Michel Ghislieri, connu sous le nom de Saint Pie V, fut l’un des plus grands papes de l’histoire de l’Eglise Catholique. C’est l’un des deux seuls papes à avoir été canonisé ces 500 dernières années.

Il régna de 1566 à 1572. Lors des années qui précédèrent son accession au trône de Saint Pierre, l’Eglise fut dirigée par des papes davantage préoccupés par les affaires du monde que par les problèmes spirituels, même s’ils se maintenaient dans la foi catholique traditionnelle.

Saint Pie V, au contraire, était réputé pour sa sévérité et sa fermeté. Au moment de son élection, il fit cette réflexion : « Avec l’aide de Dieu, j’espère que je gouvernerai de façon à ce que la douleur ressentie à ma mort soit plus grande que celle ressentie lors de mon élection ». Il voulait dire par là que son élection allait mettre fin à des choses qui avaient été tolérées, mais qui n’auraient pas dû l’être.

Avant d’être pape, Saint Pie V avait travaillé principalement comme inquisiteur.
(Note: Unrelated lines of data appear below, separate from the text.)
/-! ### HBM events -/

/-- The first report of a READY partition's requests in a 10 ms window of its time is kept, and a stack whose requests exceed twice
the mean raises HOT_CHANNEL, in a record with its requests and the mean, at most once a second; a channel of a trained stack re-trains and nothing else is seen of it; a stack in
thermal state 3 that has written what it queued resets its partition. A prefetch brings the lines ahead of its stream, at most 256
and only as far as R260 lets it advance, into the caches of the dies that hold them, and its hub notes the stream, the oldest of 64
going; it changes nothing a program can read; a stream its hub has not detected brings nothing. Completes: HOT_CHANNEL_WINDOW, PHY_RETRAIN,
QUEUED_WRITES_COMPLETE, PREFETCH_ISSUE. The model's choices in it: log 7, log 13. -/
def Obligations.HbmEvents : Prop :=
  ∀ s : State,
    (∀ p counts,
      let w := s.partTime p / 10000000
      let due := p < s.partCount ∧ (s.part p).st = .ready ∧ counts.length = 3 * s.dieCount ∧ (s.part p).hotAt < w
      (due → ∃ t, exec (.hotChannelWindow p counts) s = .next t ∧
        t = { s with parts := t.parts, hbmStacks := t.hbmStacks, log := t.log } ∧
        t = (List.range counts.length).foldl (fun u i =>
          let k := 3 * s.dieCount * p + i
          let v := u.modStack k fun x => { x with requests := nth 0 counts i }
          if 2 * counts.sum < nth 0 counts i * counts.length ∧ ∀ a, (s.stack k).lastHot = some a → a + 10 ^ 9 ≤ s.now then
            (v.modStack k fun x => { x with hot := min (x.hot + 1) 0xFFFFFFFF, lastHot := some s.now }).event 0x0012 (partCode 3 k) p
              (leBytes 4 (nth 0 counts i) ++ leBytes 4 (counts.sum / counts.length))
          else v) (s.modPart p fun x => { x with hotAt := w }) ∧
        t.part p = { s.part p with hotAt := w } ∧ (∀ k, k ≠ p → t.part k = s.part k) ∧
        ∀ i, i < counts.length →
          let k := 3 * s.dieCount * p + i
          let kept : Stack := { s.stack k with requests := nth 0 counts i }
          let hot := 2 * counts.sum < nth 0 counts i * counts.length
          let fresh := ∀ a, (s.stack k).lastHot = some a → a + 10 ^ 9 ≤ s.now
          (hot → fresh → t.stack k = { kept with hot := min ((s.stack k).hot + 1) 0xFFFFFFFF, lastHot := some s.now }) ∧
          (¬ hot ∨ ¬ fresh → t.stack k = kept)) ∧
      (¬ due → exec (.hotChannelWindow p counts) s = .next s)) ∧
    (∀ k ch, exec (.phyRetrain k ch) s = .next (
      if s.pwr.stackReady.getLsbD k ∧ ch < 32 then s.modStack k fun x => { x with retrained := ch } else s)) ∧
    (∀ k, exec (.queuedWritesComplete k) s = .next (
      if (s.stack k).draining then (s.modStack k fun x => { x with draining := false }).causeReset (s.partOfDie (k / 3)) 4
      else s)) ∧
    (∀ d g va desc,
      let detected := (s.ctx g).st = .active ∧ s.partOfDie d = g / 64 ∧ (s.xlate g va).isSome = true ∧
        (s.die d).detects g (va / 128) desc = true
      let base := va / 128 * 128
      let lines := s.aheadLines g desc 256 base
      let filled := lines.foldl (fun u a => u.fillLine (g / 64) (u.dpaOf g a)) s
      (detected → ∃ t, exec (.prefetchIssue d g va desc) s = .next t ∧ t = { s with dies := t.dies } ∧
        t = (filled.modDie d fun x =>
          { x with streams := pushStream { g := g, line := (lines.getLast?.getD base) / 128, descending := desc } x.streams }) ∧
        (∀ n, t.die n = { s.die n with lines := (t.die n).lines, streams := (t.die n).streams }) ∧
        (∀ n, n ≠ d → (t.die n).streams = (s.die n).streams)) ∧
      (lines.length ≤ 256 ∧ ∀ i, i < lines.length →
        lines[i]? = some (if desc then base - 128 * (i + 1) else base + 128 * (i + 1))) ∧
      (∀ (u : State) p dpa, (u.fillLine p dpa).dies = (u.modDie (u.placeOf p dpa).1 fun x => x.fill (hbmKey p dpa / 128)).dies ∧
        hbmKey p dpa / 128 ∈ ((u.fillLine p dpa).die (u.placeOf p dpa).1).lines) ∧
      (¬ detected → exec (.prefetchIssue d g va desc) s = .next s))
L’inquisition était la congrégation qui veillait au respect de la foi et enquêtait sur ceux qui en déviaient.

Cette information est intéressante parce qu’aujourd’hui l’inquisition est vivement critiquée, non seulement par les non catholiques, mais aussi par les faux catholiques de la secte Vatican 2. Le fait qu’un de nos plus grands papes aient longtemps servi avec enthousiasme dans l’inquisition, devrait nous rappeler que l’inquisition elle-même n’était pas une chose qui allait à l’encontre de la foi catholique, mais au contraire était nécessaire pour sauvegarder l’intégrité de la foi, même si certaines personnes s’en sont parfois servis à tort comme outil politique.
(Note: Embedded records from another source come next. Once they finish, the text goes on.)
-- ==== Sys2Proof/Laws/State.lean ====
section
/-! SUPPORT. Sys2Proof/Laws/State.lean: what each update of the state leaves alone, one lemma for each field, and what each
accessor reads after an update. -/
namespace Sys2Proof.Machine

variable (s : State)

@[simp] theorem State.setCtx_pending (g : Nat) (c : Ctx) : (s.setCtx g c).pending = s.pending := rfl
@[simp] theorem State.setCtx_free (g : Nat) (c : Ctx) : (s.setCtx g c).free = s.free := rfl
@[simp] theorem State.setCtx_variant (g : Nat) (c : Ctx) : (s.setCtx g c).variant = s.variant := rfl
@[simp] theorem State.setCtx_hbm (g : Nat) (c : Ctx) : (s.setCtx g c).hbm = s.hbm := rfl
@[simp] theorem State.setCtx_sumDelta (g : Nat) (c : Ctx) : (s.setCtx g c).sumDelta = s.sumDelta := rfl
@[simp] theorem State.setCtx_host0 (g : Nat) (c : Ctx) : (s.setCtx g c).host0 = s.host0 := rfl
@[simp] theorem State.setCtx_host1 (g : Nat) (c : Ctx) : (s.setCtx g c).host1 = s.host1 := rfl
@[simp] theorem State.setCtx_parts (g : Nat) (c : Ctx) : (s.setCtx g c).parts = s.parts := rfl
@[simp] theorem State.setCtx_cores (g : Nat) (c : Ctx) : (s.setCtx g c).cores = s.cores := rfl
@[simp] theorem State.setCtx_dies (g : Nat) (c : Ctx) : (s.setCtx g c).dies = s.dies := rfl
@[simp] theorem State.setCtx_hbmStacks (g : Nat) (c : Ctx) : (s.setCtx g c).hbmStacks = s.hbmStacks := rfl
@[simp] theorem State.setCtx_links (g : Nat) (c : Ctx) : (s.setCtx g c).links = s.links := rfl
@[simp] theorem State.setCtx_pwr (g : Nat) (c : Ctx) : (s.setCtx g c).pwr = s.pwr := rfl
@[simp] theorem State.setCtx_log (g : Nat) (c : Ctx) : (s.setCtx g c).log = s.log := rfl
@[simp] theorem State.setCtx_doubler (g : Nat) (c : Ctx) : (s.setCtx g c).doubler = s.doubler := rfl
@[simp] theorem State.setCtx_sec (g : Nat) (c : Ctx) : (s.setCtx g c).sec = s.sec := rfl
@[simp] theorem State.setCtx_store (g : Nat) (c : Ctx) : (s.setCtx g c).store = s.store := rfl
@[simp] theorem State.setCtx_chans (g : Nat) (c : Ctx) : (s.setCtx g c).chans = s.chans := rfl
@[simp] theorem State.setCtx_answers (g : Nat) (c : Ctx) : (s.setCtx g c).answers = s.answers := rfl
@[simp] theorem State.setCtx_lastAbort (g : Nat) (c : Ctx) : (s.setCtx g c).lastAbort = s.lastAbort := rfl
@[simp] theorem State.setCtx_hifs (g : Nat) (c : Ctx) : (s.setCtx g c).hifs = s.hifs := rfl
@[simp] theorem State.setCtx_field (g : Nat) (c : Ctx) : (s.setCtx g c).field = s.field := rfl
@[simp] theorem State.setCtx_ports (g : Nat) (c : Ctx) : (s.setCtx g c).ports = s.ports := rfl
@[simp] theorem State.setCtx_fab (g : Nat) (c : Ctx) : (s.setCtx g c).fab = s.fab := rfl

@[simp] theorem State.modCtx_pending (g : Nat) (f : Ctx → Ctx) : (s.modCtx g f).pending = s.pending := rfl
@[simp] theorem State.modCtx_free (g : Nat) (f : Ctx → Ctx) : (s.modCtx g f).free = s.free := rfl
@[simp] theorem State.modCtx_variant (g : Nat) (f : Ctx → Ctx) : (s.modCtx g f).variant = s.variant := rfl
@[simp] theorem State.modCtx_hbm (g : Nat) (f : Ctx → Ctx) : (s.modCtx g f).hbm = s.hbm := rfl
@[simp] theorem State.modCtx_sumDelta (g : Nat) (f : Ctx → Ctx) : (s.modCtx g f).sumDelta = s.sumDelta := rfl
@[simp] theorem State.modCtx_host0 (g : Nat) (f : Ctx → Ctx) : (s.modCtx g f).host0 = s.host0 := rfl
@[simp] theorem State.modCtx_host1 (g : Nat) (f : Ctx → Ctx) : (s.modCtx g f).host1 = s.host1 := rfl
@[simp] theorem State.modCtx_parts (g : Nat) (f : Ctx → Ctx) : (s.modCtx g f).parts = s.parts := rfl
@[simp] theorem State.modCtx_cores (g : Nat) (f : Ctx → Ctx) : (s.modCtx g f).cores = s.cores := rfl
@[simp] theorem State.modCtx_dies (g : Nat) (f : Ctx → Ctx) : (s.modCtx g f).dies = s.dies := rfl
@[simp] theorem State.modCtx_hbmStacks (g : Nat) (f : Ctx → Ctx) : (s.modCtx g f).hbmStacks = s.hbmStacks := rfl
@[simp] theorem State.modCtx_links (g : Nat) (f : Ctx → Ctx) : (s.modCtx g f).links = s.links := rfl
@[simp] theorem State.modCtx_pwr (g : Nat) (f : Ctx → Ctx) : (s.modCtx g f).pwr = s.pwr := rfl
@[simp] theorem State.modCtx_log (g : Nat) (f : Ctx → Ctx) : (s.modCtx g f).log = s.log := rfl
@[simp] theorem State.modCtx_doubler (g : Nat) (f : Ctx → Ctx) : (s.modCtx g f).doubler = s.doubler := rfl
@[simp] theorem State.modCtx_sec (g : Nat) (f : Ctx → Ctx) : (s.modCtx g f).sec = s.sec := rfl
@[simp] theorem State.modCtx_store (g : Nat) (f : Ctx → Ctx) : (s.modCtx g f).store = s.store := rfl
@[simp] theorem State.modCtx_chans (g : Nat) (f : Ctx → Ctx) : (s.modCtx g f).chans = s.chans := rfl
@[simp] theorem State.modCtx_answers (g : Nat) (f : Ctx → Ctx) : (s.modCtx g f).answers = s.answers := rfl
@[simp] theorem State.modCtx_lastAbort (g : Nat) (f : Ctx → Ctx) : (s.modCtx g f).lastAbort = s.lastAbort := rfl
@[simp] theorem State.modCtx_hifs (g : Nat) (f : Ctx → Ctx) : (s.modCtx g f).hifs = s.hifs := rfl
@[simp] theorem State.modCtx_field (g : Nat) (f : Ctx → Ctx) : (s.modCtx g f).field = s.field := rfl
@[simp] theorem State.modCtx_ports (g : Nat) (f : Ctx → Ctx) : (s.modCtx g f).ports = s.ports := rfl
@[simp] theorem State.modCtx_fab (g : Nat) (f : Ctx → Ctx) : (s.modCtx g f).fab = s.fab := rfl

@[simp] theorem State.setQueue_pending (g q : Nat) (u : Queue) : (s.setQueue g q u).pending = s.pending := rfl
@[simp] theorem State.setQueue_free (g q : Nat) (u : Queue) : (s.setQueue g q u).free = s.free := rfl
@[simp] theorem State.setQueue_variant (g q : Nat) (u : Queue) : (s.setQueue g q u).variant = s.variant := rfl
@[simp] theorem State.setQueue_hbm (g q : Nat) (u : Queue) : (s.setQueue g q u).hbm = s.hbm := rfl
@[simp] theorem State.setQueue_sumDelta (g q : Nat) (u : Queue) : (s.setQueue g q u).sumDelta = s.sumDelta := rfl
@[simp] theorem State.setQueue_host0 (g q : Nat) (u : Queue) : (s.setQueue g q u).host0 = s.host0 := rfl
@[simp] theorem State.setQueue_host1 (g q : Nat) (u : Queue) : (s.setQueue g q u).host1 = s.host1 := rfl
@[simp] theorem State.setQueue_parts (g q : Nat) (u : Queue) : (s.setQueue g q u).parts = s.parts := rfl
@[simp] theorem State.setQueue_cores (g q : Nat) (u : Queue) : (s.setQueue g q u).cores = s.cores := rfl
@[simp] theorem State.setQueue_dies (g q : Nat) (u : Queue) : (s.setQueue g q u).dies = s.dies := rfl
@[simp] theorem State.setQueue_hbmStacks (g q : Nat) (u : Queue) : (s.setQueue g q u).hbmStacks = s.hbmStacks := rfl
@[simp] theorem State.setQueue_links (g q : Nat) (u : Queue) : (s.setQueue g q u).links = s.links := rfl
@[simp] theorem State.setQueue_pwr (g q : Nat) (u : Queue) : (s.setQueue g q u).pwr = s.pwr := rfl
@[simp] theorem State.setQueue_log (g q : Nat) (u : Queue) : (s.setQueue g q u).log = s.log := rfl
@[simp] theorem State.setQueue_doubler (g q : Nat) (u : Queue) : (s.setQueue g q u).doubler = s.doubler := rfl
@[simp] theorem State.setQueue_sec (g q : Nat) (u : Queue) : (s.setQueue g q u).sec = s.sec := rfl
@[simp] theorem State.setQueue_store (g q : Nat) (u : Queue) : (s.setQueue g q u).store = s.store := rfl
@[simp] theorem State.setQueue_chans (g q : Nat) (u : Queue) : (s.setQueue g q u).chans = s.chans := rfl
@[simp] theorem State.setQueue_answers (g q : Nat) (u : Queue) : (s.setQueue g q u).answers = s.answers := rfl
@[simp] theorem State.setQueue_lastAbort (g q : Nat) (u : Queue) : (s.setQueue g q u).lastAbort = s.lastAbort := rfl
@[simp] theorem State.setQueue_hifs (g q : Nat) (u : Queue) : (s.setQueue g q u).hifs = s.hifs := rfl
@[simp] theorem State.setQueue_field (g q : Nat) (u : Queue) : (s.setQueue g q u).field = s.field := rfl
@[simp] theorem State.setQueue_ports (g q : Nat) (u : Queue) : (s.setQueue g q u).ports = s.ports := rfl
@[simp] theorem State.setQueue_fab (g q : Nat) (u : Queue) : (s.setQueue g q u).fab = s.fab := rfl

@[simp] theorem State.modQueue_pending (g q : Nat) (f : Queue → Queue) : (s.modQueue g q f).pending = s.pending := rfl
@[simp] theorem State.modQueue_free (g q : Nat) (f : Queue → Queue) : (s.modQueue g q f).free = s.free := rfl
@[simp] theorem State.modQueue_variant (g q : Nat) (f : Queue → Queue) : (s.modQueue g q f).variant = s.variant := rfl
@[simp] theorem State.modQueue_hbm (g q : Nat) (f : Queue → Queue) : (s.modQueue g q f).hbm = s.hbm := rfl
@[simp] theorem State.modQueue_sumDelta (g q : Nat) (f : Queue → Queue) : (s.modQueue g q f).sumDelta = s.sumDelta := rfl
@[simp] theorem State.modQueue_host0 (g q : Nat) (f : Queue → Queue) : (s.modQueue g q f).host0 = s.host0 := rfl
@[simp] theorem State.modQueue_host1 (g q : Nat) (f : Queue → Queue) : (s.modQueue g q f).host1 = s.host1 := rfl
@[simp] theorem State.modQueue_parts (g q : Nat) (f : Queue → Queue) : (s.modQueue g q f).parts = s.parts := rfl
@[simp] theorem State.modQueue_cores (g q : Nat) (f : Queue → Queue) : (s.modQueue g q f).cores = s.cores := rfl
@[simp] theorem State.modQueue_dies (g q : Nat) (f : Queue → Queue) : (s.modQueue g q f).dies = s.dies := rfl
@[simp] theorem State.modQueue_hbmStacks (g q : Nat) (f : Queue → Queue) : (s.modQueue g q f).hbmStacks = s.hbmStacks := rfl
@[simp] theorem State.modQueue_links (g q : Nat) (f : Queue → Queue) : (s.modQueue g q f).links = s.links := rfl
@[simp] theorem State.modQueue_pwr (g q : Nat) (f : Queue → Queue) : (s.modQueue g q f).pwr = s.pwr := rfl
@[simp] theorem State.modQueue_log (g q : Nat) (f : Queue → Queue) : (s.modQueue g q f).log = s.log := rfl
@[simp] theorem State.modQueue_doubler (g q : Nat) (f : Queue → Queue) : (s.modQueue g q f).doubler = s.doubler := rfl
@[simp] theorem State.modQueue_sec (g q : Nat) (f : Queue → Queue) : (s.modQueue g q f).sec = s.sec := rfl
@[simp] theorem State.modQueue_store (g q : Nat) (f : Queue → Queue) : (s.modQueue g q f).store = s.store := rfl
@[simp] theorem State.modQueue_chans (g q : Nat) (f : Queue → Queue) : (s.modQueue g q f).chans = s.chans := rfl
@[simp] theorem State.modQueue_answers (g q : Nat) (f : Queue → Queue) : (s.modQueue g q f).answers = s.answers := rfl
@[simp] theorem State.modQueue_lastAbort (g q : Nat) (f : Queue → Queue) : (s.modQueue g q f).lastAbort = s.lastAbort := rfl
@[simp] theorem State.modQueue_hifs (g q : Nat) (f : Queue → Queue) : (s.modQueue g q f).hifs = s.hifs := rfl
@[simp] theorem State.modQueue_field (g q : Nat) (f : Queue → Queue) : (s.modQueue g q f).field = s.field := rfl
@[simp] theorem State.modQueue_ports (g q : Nat) (f : Queue → Queue) : (s.modQueue g q f).ports = s.ports := rfl
@[simp] theorem State.modQueue_fab (g q : Nat) (f : Queue → Queue) : (s.modQueue g q f).fab = s.fab := rfl

@[simp] theorem State.modRun_pending (g q seq : Nat) (f : Run → Run) : (s.modRun g q seq f).pending = s.pending := rfl
@[simp] theorem State.modRun_free (g q seq : Nat) (f : Run → Run) : (s.modRun g q seq f).free = s.free := rfl
@[simp] theorem State.modRun_variant (g q seq : Nat) (f : Run → Run) : (s.modRun g q seq f).variant = s.variant := rfl
@[simp] theorem State.modRun_hbm (g q seq : Nat) (f : Run → Run) : (s.modRun g q seq f).hbm = s.hbm := rfl
@[simp] theorem State.modRun_sumDelta (g q seq : Nat) (f : Run → Run) : (s.modRun g q seq f).sumDelta = s.sumDelta := rfl
@[simp] theorem State.modRun_host0 (g q seq : Nat) (f : Run → Run) : (s.modRun g q seq f).host0 = s.host0 := rfl
@[simp] theorem State.modRun_host1 (g q seq : Nat) (f : Run → Run) : (s.modRun g q seq f).host1 = s.host1 := rfl
@[simp] theorem State.modRun_parts (g q seq : Nat) (f : Run → Run) : (s.modRun g q seq f).parts = s.parts := rfl
@[simp] theorem State.modRun_cores (g q seq : Nat) (f : Run → Run) : (s.modRun g q seq f).cores = s.cores := rfl
@[simp] theorem State.modRun_dies (g q seq : Nat) (f : Run → Run) : (s.modRun g q seq f).dies = s.dies := rfl
@[simp] theorem State.modRun_hbmStacks (g q seq : Nat) (f : Run → Run) : (s.modRun g q seq f).hbmStacks = s.hbmStacks := rfl
@[simp] theorem State.modRun_links (g q seq : Nat) (f : Run → Run) : (s.modRun g q seq f).links = s.links := rfl
@[simp] theorem State.modRun_pwr (g q seq : Nat) (f : Run → Run) : (s.modRun g q seq f).pwr = s.pwr := rfl
@[simp] theorem State.modRun_log (g q seq : Nat) (f : Run → Run) : (s.modRun g q seq f).log = s.log := rfl
@[simp] theorem State.modRun_doubler (g q seq : Nat) (f : Run → Run) : (s.modRun g q seq f).doubler = s.doubler := rfl
@[simp] theorem State.modRun_sec (g q seq : Nat) (f : Run → Run) : (s.modRun g q seq f).sec = s.sec := rfl
@[simp] theorem State.modRun_store (g q seq : Nat) (f : Run → Run) : (s.modRun g q seq f).store = s.store := rfl
@[simp] theorem State.modRun_chans (g q seq : Nat) (f : Run → Run) : (s.modRun g q seq f).chans = s.chans := rfl
@[simp] theorem State.modRun_answers (g q seq : Nat) (f : Run → Run) : (s.modRun g q seq f).answers = s.answers := rfl
@[simp] theorem State.modRun_lastAbort (g q seq : Nat) (f : Run → Run) : (s.modRun g q seq f).lastAbort = s.lastAbort := rfl
@[simp] theorem State.modRun_hifs (g q seq : Nat) (f : Run → Run) : (s.modRun g q seq f).hifs = s.hifs := rfl
@[simp] theorem State.modRun_field (g q seq : Nat) (f : Run → Run) : (s.modRun g q seq f).field = s.field := rfl
@[simp] theorem State.modRun_ports (g q seq : Nat) (f : Run → Run) : (s.modRun g q seq f).ports = s.ports := rfl
@[simp] theorem State.modRun_fab (g q seq : Nat) (f : Run → Run) : (s.modRun g q seq f).fab = s.fab := rfl

@[simp] theorem State.setCounter_pending (g n : Nat) (v : BitVec 32) : (s.setCounter g n v).pending = s.pending := rfl
@[simp] theorem State.setCounter_free (g n : Nat) (v : BitVec 32) : (s.setCounter g n v).free = s.free := rfl
@[simp] theorem State.setCounter_variant (g n : Nat) (v : BitVec 32) : (s.setCounter g n v).variant = s.variant := rfl
@[simp] theorem State.setCounter_hbm (g n : Nat) (v : BitVec 32) : (s.setCounter g n v).hbm = s.hbm := rfl
@[simp] theorem State.setCounter_sumDelta (g n : Nat) (v : BitVec 32) : (s.setCounter g n v).sumDelta = s.sumDelta := rfl
@[simp] theorem State.setCounter_host0 (g n : Nat) (v : BitVec 32) : (s.setCounter g n v).host0 = s.host0 := rfl
@[simp] theorem State.setCounter_host1 (g n : Nat) (v : BitVec 32) : (s.setCounter g n v).host1 = s.host1 := rfl
@[simp] theorem State.setCounter_parts (g n : Nat) (v : BitVec 32) : (s.setCounter g n v).parts = s.parts := rfl
@[simp] theorem State.setCounter_cores (g n : Nat) (v : BitVec 32) : (s.setCounter g n v).cores = s.cores := rfl
@[simp] theorem State.setCounter_dies (g n : Nat) (v : BitVec 32) : (s.setCounter g n v).dies = s.dies := rfl
@[simp] theorem State.setCounter_hbmStacks (g n : Nat) (v : BitVec 32) : (s.setCounter g n v).hbmStacks = s.hbmStacks := rfl
@[simp] theorem State.setCounter_links (g n : Nat) (v : BitVec 32) : (s.setCounter g n v).links = s.links := rfl
@[simp] theorem State.setCounter_pwr (g n : Nat) (v : BitVec 32) : (s.setCounter g n v).pwr = s.pwr := rfl
@[simp] theorem State.setCounter_log (g n : Nat) (v : BitVec 32) : (s.setCounter g n v).log = s.log := rfl
@[simp] theorem State.setCounter_doubler (g n : Nat) (v : BitVec 32) : (s.setCounter g n v).doubler = s.doubler := rfl
@[simp] theorem State.setCounter_sec (g n : Nat) (v : BitVec 32) : (s.setCounter g n v).sec = s.sec := rfl
@[simp] theorem State.setCounter_store (g n : Nat) (v : BitVec 32) : (s.setCounter g n v).store = s.store := rfl
@[simp] theorem State.setCounter_chans (g n : Nat) (v : BitVec 32) : (s.setCounter g n v).chans = s.chans := rfl
@[simp] theorem State.setCounter_answers (g n : Nat) (v : BitVec 32) : (s.setCounter g n v).answers = s.answers := rfl
@[simp] theorem State.setCounter_lastAbort (g n : Nat) (v : BitVec 32) : (s.setCounter g n v).lastAbort = s.lastAbort := rfl
@[simp] theorem State.setCounter_hifs (g n : Nat) (v : BitVec 32) : (s.setCounter g n v).hifs = s.hifs := rfl
@[simp] theorem State.setCounter_field (g n : Nat) (v : BitVec 32) : (s.setCounter g n v).field = s.field := rfl
@[simp] theorem State.setCounter_ports (g n : Nat) (v : BitVec 32) : (s.setCounter g n v).ports = s.ports := rfl
@[simp] theorem State.setCounter_fab (g n : Nat) (v : BitVec 32) : (s.setCounter g n v).fab = s.fab := rfl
Pie V était également un grand ami de Paul IV, qui fut l’un des papes les plus agressifs et véhéments à l’encontre des hérésies et des hérétiques. C’est Paul IV qui créa cardinal Pie V. Vous pouvez donc imaginer comment Pie V considérait l’hérésie et de la déviation de la foi.
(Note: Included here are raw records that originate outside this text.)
theorem State.corruptEvent_memGood (s : State) (g tile : Nat) (hG : s.memGood) :
    (State.corruptEvent s g tile).memGood := by ((unfold State.corruptEvent; (try dsimp only); (repeat' split) <;> simp only [State.event_memGood, hG]); done)

theorem State.faultCtx_memGood (s : State) (g q seq status tile : Nat) (hG : s.memGood) :
    (State.faultCtx s g q seq status tile).memGood := by (unfold State.faultCtx; grind [State.chargeBusy_memGood, State.corruptEvent_memGood, State.dropWaiting_memGood, State.modCtx_memGood, State.stopQueues_memGood])

theorem State.jobFault_memGood (s : State) (g q seq status tile : Nat) (hG : s.memGood) :
    (State.jobFault s g q seq status tile).memGood := by
  unfold State.jobFault
  split
  · exact hG
  · exact State.faultCtx_memGood _ _ _ _ _ _ (State.finish_memGood _ _ _ _ _ (State.chargeBusy_memGood _ _ _ hG))

theorem State.conclude_memGood (s : State) (g q seq status tile : Nat) (hG : s.memGood) :
    (State.conclude s g q seq status tile).memGood := by ((unfold State.conclude; (try dsimp only); (repeat' split) <;> simp only [State.finish_memGood, State.jobFault_memGood, hG]); done)

theorem State.signal_memGood (s : State) (g op n i : Nat) (hG : s.memGood) :
    (State.signal s g op n i).memGood := by ((unfold State.signal; (try dsimp only); (repeat' split) <;> simp only [State.setCounter_memGood, hG]); done)

theorem State.dropXlat_memGood (s : State) (g : Nat) (hG : s.memGood) :
    (State.dropXlat s g).memGood := by exact hG

/-! ### Cache -/

theorem State.fillLine_memGood (s : State) (p dpa : Nat) (hG : s.memGood) :
    (State.fillLine s p dpa).memGood := by ((unfold State.fillLine; (try dsimp only); (repeat' split) <;> simp only [State.modDie_memGood, hG]); done)

theorem State.readLine_memGood (s : State) (g va : Nat) (hG : s.memGood) :
    (State.readLine s g va).memGood := hG

theorem State.keepXlat_memGood (s : State) (g va : Nat) (hG : s.memGood) :
    (State.keepXlat s g va).memGood := by ((unfold State.keepXlat; (try dsimp only); (repeat' split) <;> simp only [State.modCtx_memGood, hG]); done)

theorem State.forgetXlat_memGood (s : State) (g : Nat) (hG : s.memGood) :
    (State.forgetXlat s g).memGood := by ((unfold State.forgetXlat; (try dsimp only); (repeat' split) <;> simp only [State.draw_memGood, State.modCtx_memGood, hG]); done)

theorem State.demandReads_memGood (s : State) (d g : Nat) (reads : List (Nat × Nat)) (hG : s.memGood) :
    (State.demandReads s d g reads).memGood := by (unfold State.demandReads; grind [State.modDie_memGood, State.readLine_memGood, foldl_memGood])

theorem State.keepRange_memGood (s : State) (g : Nat) (r : Nat × Nat) (hG : s.memGood) :
    (State.keepRange s g r).memGood := by (unfold State.keepRange; grind [State.keepXlat_memGood, foldl_memGood])

theorem State.accessed_memGood (s : State) (d g : Nat) (reads writes : List (Nat × Nat)) (hG : s.memGood) :
    (State.accessed s d g reads writes).memGood := by (unfold State.accessed; grind [State.demandReads_memGood, State.forgetXlat_memGood, State.keepRange_memGood, foldl_memGood])

/-! ### Doorbell -/

theorem State.rejectDoorbell_memGood (s : State) (g q cause v : Nat) (hG : s.memGood) :
    (State.rejectDoorbell s g q cause v).memGood := by ((unfold State.rejectDoorbell; (try dsimp only); (repeat' split) <;> simp only [State.event_memGood, State.modQueue_memGood, hG]); done)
Pie V était une personne très spirituelle qui consacrait beaucoup de temps à la prière, à la pénitence, et vivait en ascète.

Dans son Histoire des papes, vol. 17, Ludwig Pastor raconte : « Pie V ne se laissait pas aller à une première impression, mais une fois qu’il avait formé une opinion définitive sur quelqu’un, il était presque impossible de l’en faire changer. Il se faisait plus rapidement une mauvaise opinion de quelqu’un plutôt qu’une bonne, surtout dans le cas de personnes qu’il ne connaissait pas. »

Cette citation est intéressante, parce que quand vous avez comme mission de préserver la foi, ou de combattre ses ennemis, vu qu’il y a tellement d’ennemis de la foi de par le monde, vous êtes obligés de vous faire une mauvaise opinion de la plupart des gens en vous fondant sur leur éloignement de la vraie foi.

De nombreuses personnes ont critiqué notre soi-disant manque de charité car nous serions trop prompts à dénoncer les ennemis de la foi. Ils devraient alors en dire autant de Saint Pie V, car lui aussi se retrouvait dans ce genre de situations et était obligé de se former rapidement une mauvaise opinion sur les gens.

Voici une autre citation de Ludwig von Pastor à propos de l’insistance de Pie V sur l’honnêteté absolue :

« La fermeté de Pie V sur tout ce qui concernait les réformes, l’administration de la justice et l’inquisition rappelait les jours de Paul IV. Pie V, aussi pieux qu’humble, et aussi grave qu’il était sévère, attendait beaucoup des autres. Il insistait surtout sur l’honnêteté absolue. Un homme qui lui disait une fois un mensonge perdait sa confiance pour toujours. »

Juste après son élection, il prit un certain nombre de mesures. Son premier acte fut de renvoyer le bouffon de cour de Pie IV. Il abolit également la tradition qui consistait à fêter l’élection papale par un banquet, et distribua l’argent qui aurait du être utilisé aux pauvres.

Une chose très importante à retenir est que Pie V considérait toutes ses décisions en tant que pape d’abord du point de vue spirituel, et seulement ensuite seulement d’un autre point de vue. Pendant le moyen-âge, les papes étaient tellement impliqués dans les affaires séculières, passant leur temps à régler les querelles entre rois, qu’ils avaient tendance parfois à devenir plus des diplomates que des prêtres ou des papes. Ils restaient catholiques, bien sûr, mais avaient tendance à regarder les choses d’un point de vue de chef d’état, plutôt que du point de vue de ce que Dieu voulait, de l’intérêt des âmes et des affaires spirituelles de l’Eglise.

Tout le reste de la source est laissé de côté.